As User Stories are completed throughout a Sprint, the amount of actual work required can be tracked as a metric. In some cases, the amount of actual work will be either greater or smaller than the original user story point estimate.
In those cases, the developer will require to enter a number that is either above or below the original estimate.
During planning, teams use a User Story Point scale (Fibonacci or similar) to measure the amount of effort for each User Story. Common estimating methods include powers of 2 (1, 2, 4, 8), the Fibonacci sequence (1, 2, 3, 5, 8, etc.), or similar.
The purpose of this scales is to reflect the level of uncertainty associated with estimating how much effort will the task take, as tasks become bigger. For example, for a small task, such as reading an email, you can have a very accurate estimate of how long will it take you to read it; the level of uncertainty is small. But as the size of a task increases, i.e. reply to 50 different emails, it's more difficult to know exactly how much effort will it take; the level of uncertainty on your estimates will grow exponentially.

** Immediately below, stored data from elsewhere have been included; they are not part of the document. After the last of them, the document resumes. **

-- ==== Sys2Proof/Machine/Boot.lean ====
section
/-!
DEFINITION. Power-on, straps, the boot chain with its images, fuses and keys (R387 to R394, R400, R427),
losses of VAUX33 and VIO18 (R430), and the measurement registers that software extends (R401).
-/

namespace Sys2Proof.Machine

/-! ### Power-on (R389, R419, R427) -/

/-- What fuses hold of an edge's end: the lanes of its bundles that take no part (R202). -/
def fusedLanes (x : EdgeSide) : EdgeSide :=
  { bundles := x.bundles.map (fun (b, y) => (b, { fused := y.fused })) }

/-- What a loss of VAUX33 leaves: flash, fuses, and what has left the package (R430, R202). -/
def lostAll (s : State) : State :=
  let fresh := State.reset
  let fuses := s.regs.filter (fun (k, _) => k / 32768 = fuseSlot)
  let pins : Pins := { s.pins with straps := {}, sampled := false, vauxOk := false, vin48On := false }
  let s := { fresh with
    pending := s.pending, regs := fuses, flash := s.flash, pins := pins, hostOut := s.hostOut
    edges := s.edges.map (fun (k, x) => (k, fusedLanes x)), clock := s.clock
    msix := s.msix, free := s.free, shutoff := some .vaux, boot := { solOk := false } }
  wg s pwrSlot pwrStateCur 4

/-- VAUX33 below 2.70 V. -/
def execVauxLoss (s : State) : Host.Outcome State Fault Refusal := .next (lostAll s)

/-- VAUX33 and VIO18 have become valid: the Solfatara domain starts, in P4, and takes the level of the brake pin
(R383). -/
def powerUp (s : State) : State :=
  if s.pins.vauxOk then s
  else
    let s := { s with pins := { s.pins with vauxOk := true, vioOk := true }, shutoff := none }
    let s := showClocks (wg (wg s pwrSlot pwrStateCur 4) mgmtSlot mgmtStatusVioOk 1)
    bootSolfatara (takePin s)

/-- Power-on. -/
def execPowerOn (s : State) : Host.Outcome State Fault Refusal := .next (settle (powerUp s))

/-! ### Straps (R216, R218, R400, R419) -/

/-- Is the flash port plan accepted? Its key is that of slot 0 (R388). -/
def planOk (s : State) : Bool :=
  let p := flashBytes s planAt 128
  fieldOf p 0 4 = 0x504C4E37 && fieldOf p 4 2 = 1 && zeroBytes p 6 8 && zeroBytes p 0x28 0x40 &&
  ((p.drop 8).take 32).all (fun b => b.toNat ≤ 5 || b.toNat = 0xFF) &&
  (match Config.keySlot true 0 with
   | some key => Config.edVerify key (sha512 (p.take 0x40)) ((p.drop 0x40).take 64)
   | none => false)

/-- The port plan of the straps, or the flash plan. -/
def takePlan (s : State) (plan : Nat) : State :=
  let s := wg s solSlot optPlanFlashOk 0
  if plan % 8 ≠ 7 then wg { s with planOf := [] } solSlot optPlanPlan plan
  else if planOk s then
    let p := flashBytes s (planAt + 8) 32
    let ports := (List.range 32).foldl (fun m g =>
      let v := (p.getD g 0).toNat
      mset 0 m g (if v = 0xFF then 0 else v + 1)) []
    wg (wg { s with planOf := ports } solSlot optPlanPlan 7) solSlot optPlanFlashOk 1
  else
    raise (wg { s with planOf := [] } solSlot optPlanPlan 0) { slot := solSlot, src := srcOptPlanBad }

/-- The test unlock token. -/
def tokenBytes (s : State) : List Byte := flashBytes s 0xA02000 128

/-- Does the unlock token verify (R400)? -/
def tokenOk (s : State) : Bool :=
  let t := tokenBytes s
  fieldOf t 0 4 = 0x4B554E4C && fieldOf t 4 2 = 1 && bits (fieldOf t 6 1) 2 6 = 0 && fieldOf t 7 1 = 0 &&
  (t.drop 8).take 16 = serialBytes && zeroBytes t 0x18 0x40 &&
  Config.edVerify Config.unlockKey (sha512 (t.take 0x40)) ((t.drop 0x40).take 64)

/-- Factory test mode is entered, or the token is refused. -/
def takeToken (s : State) (strap : Bool) : State :=
  if !strap then s
  else if tokenOk s then
    let t := tokenBytes s
    let s := { s with boot := { s.boot with
      test := true, scope := fieldOf t 6 1, token := sha512 (t.take 0x40) } }
    wg (wg s secSlot secStatusTest 1) testSlot jtagStatusDebug (b2n (bit (fieldOf t 6 1) 1))
  else raise s { slot := secSlot, src := srcAuthFail }

/-- The straps are sampled, once after power-on. -/
def sampleStraps (s : State) (p : Straps) : State :=
  if !s.pins.vauxOk ∨ !s.pins.vioOk ∨ s.pins.sampled then s
  else
    let s := { s with pins := { s.pins with straps := p, sampled := true } }
    takeToken (takePlan s p.plan) p.test

/-- Straps sampled. -/
def execStrapSample (p : Straps) (s : State) : Host.Outcome State Fault Refusal :=
  .next (settle (sampleStraps s p))

/-- VIN48 and a reference are there after the Solfatara firmware has come up: the power-on full package
reset starts. -/
def vinReady (s : State) : State :=
  if s.pins.vauxOk && s.boot.solOk && !s.pins.vin48On && s.shutoff.isNone &&
      (s.pins.ref0 || s.pins.ref1) then
    let s := { s with pins := { s.pins with vin48On := true } }
    match demandScope s .full with
    | some sc => beginReset s sc
    | none => s
  else s

/-- VIN48 ready. -/
def execVin48Ready (s : State) : Host.Outcome State Fault Refusal := .next (settle (vinReady s))

/-! ### Keys and certificates (R392 to R394) -/

/-- The private seed of the device identity key. -/
def identitySeed : List Byte :=
  (sha512 ([0x4B, 0x56, 0x54, 0x34, 0x2D, 0x44, 0x49, 0x4B] ++ leBytes 32 Config.deviceSeed.toNat)).take 32

/-- The 32 bytes of the public key of a seed. -/
def publicKey (seed : List Byte) : List Byte := leBytes 32 (Config.edPublic seed).toNat

/-- The 64 bytes of a signature by the key of a seed. -/
def signature (seed msg : List Byte) : List Byte := leBytes 64 (Config.edSign seed msg).toNat

/-- ARITH_VER, the same on every die (R47). -/
def arithVer (s : State) : Nat := storedRead s (dcSlot 0) 0x80

/-- The attestation certificate, signed by the identity key. -/
def attCert (s : State) : List Byte :=
  let meas := sha512 (mrBytes s 0 ++ mrBytes s 1 ++ mrBytes s 2 ++ mrBytes s 3)
  let body := leBytes 4 0x4B435254 ++ leBytes 2 1 ++ leBytes 1 2 ++ leBytes 1 (b2n s.boot.test) ++
    serialBytes ++ s.bootId ++ publicKey s.akSeed ++
    (sha512 (publicKey identitySeed)).take 8 ++ leBytes 4 (arithVer s) ++ leBytes 4 0 ++ meas ++
    leBytes 48 0
  body ++ signature identitySeed (sha512 body)

/-! ### Fuses (R390) -/

/-- The copy of an image that booted last (R389, R423). -/
def bootedCopy (s : State) : Image → Bool
  | .solfatara => s.boot.solB
  | .caldera => s.boot.calB
  | .die => s.boot.dieB

/-- Has the last boot found an image valid, and run it (R390)? -/
def imageRuns (s : State) : Image → Bool
  | .solfatara => s.boot.solOk
  | .caldera => s.boot.calOk
  | .die => s.boot.dieOk

/-- The lower of the SVNs of an image's valid copies, 0 where none is valid. -/
def lowSvn (s : State) (img : Image) : Nat :=
  match copyValid s img false, copyValid s img true with
  | true, true => min (copySvn s img false) (copySvn s img true)
  | true, false => copySvn s img false
  | false, true => copySvn s img true
  | false, false => 0

/-- A booted image whose COMMIT is set has its floor raised and its slots revoked, but for the one that
signed it. -/
def commitFuses (s : State) (img : Image) : State :=
  let h := copyHeader s img (bootedCopy s img)
  if rg s secSlot secStatusStage ≠ 5 ∨ !imageRuns s img ∨ !bit (fieldOf h 7 1) 0 then s
  else
    let f := floorField img
    let key := fieldOf h 9 1
    let s := wg s fuseSlot f (max (rg s fuseSlot f) (lowSvn s img))
    let fw := fieldOf h 0x0A 1
    let fw := if bit fw key then fw - 2 ^ key else fw
    let s := wg s fuseSlot fuseStateRevFw (rg s fuseSlot fuseStateRevFw ||| fw)
    wg s fuseSlot fuseStateRevQual (rg s fuseSlot fuseStateRevQual ||| fieldOf h 0x0B 1)

/-- Fuses are programmed on the instruction of a booted image. -/
def execFuseCommit (img : Image) (s : State) : Host.Outcome State Fault Refusal :=
  .next (commitFuses s img)

/-! ### VIO18 (R430) -/

/-- VIO18 is lost: outputs go high-impedance, the endpoint leaves the bus, and the brake pin counts as
low. -/
def loseVio (s : State) : State :=
  whilePowered { s with pins := { s.pins with vioOk := false } } (fun s =>
    takePin (wg (wg s mgmtSlot mgmtStatusVioOk 0) mgmtSlot mgmtStatusAssigned 0))

/-- VIO18 below 1.60 V. -/
def execVioLoss (s : State) : Host.Outcome State Fault Refusal := .next (loseVio s)

/-- VIO18 has been valid for 10 ms. -/
def execVioRestore (s : State) : Host.Outcome State Fault Refusal :=
  .next (whilePowered { s with pins := { s.pins with vioOk := true } } (fun s =>
    takePin (wg s mgmtSlot mgmtStatusVioOk 1)))

/-! ### Extends by software (R401) -/

/-- EXT_DATA. -/
def extBytes (s : State) : List Byte := (List.range 16).flatMap (fun n => leBytes 4 (rg s attSlot (extData n)))

/-- A write of EXT_CTL; GO extends MR6 or MR7. -/
def writeExtCtl (s : State) (r : Requester) (val : Nat) (go : Bool) : State :=
  guardedWrite s r attSlot 0x104 (fun s =>
    let s := writeStored s attSlot 0x104 val
    if go then extendMr s (6 + rg s attSlot extCtlSel) (extBytes s) else s)

/-- A write of EXT_CTL with GO = 1. -/
def execMrExtend (r : Requester) (val : BitVec 32) (s : State) : Host.Outcome State Fault Refusal :=
  .next (writeExtCtl s r val.toNat true)

end Sys2Proof.Machine
end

I have been reading and browsing for a while, trying to answer the following question without much success:
After completing a User Story, the amount of actual work required is different from the original estimate. Since uncertainty is gone now, should the amount of actual work reflect a value in the User Story Point scale? Or, on the other hand, is there freedom to use more accurate values? now that the implementor knows exactly how much effort he required to complete the User Story.
My reasoning behind this is that, by tracking actual work with more accurate values than those provided by the scale (Fibonacci or others), the team will get a more accurate metric, that will later impact their velocity on the mid/long term.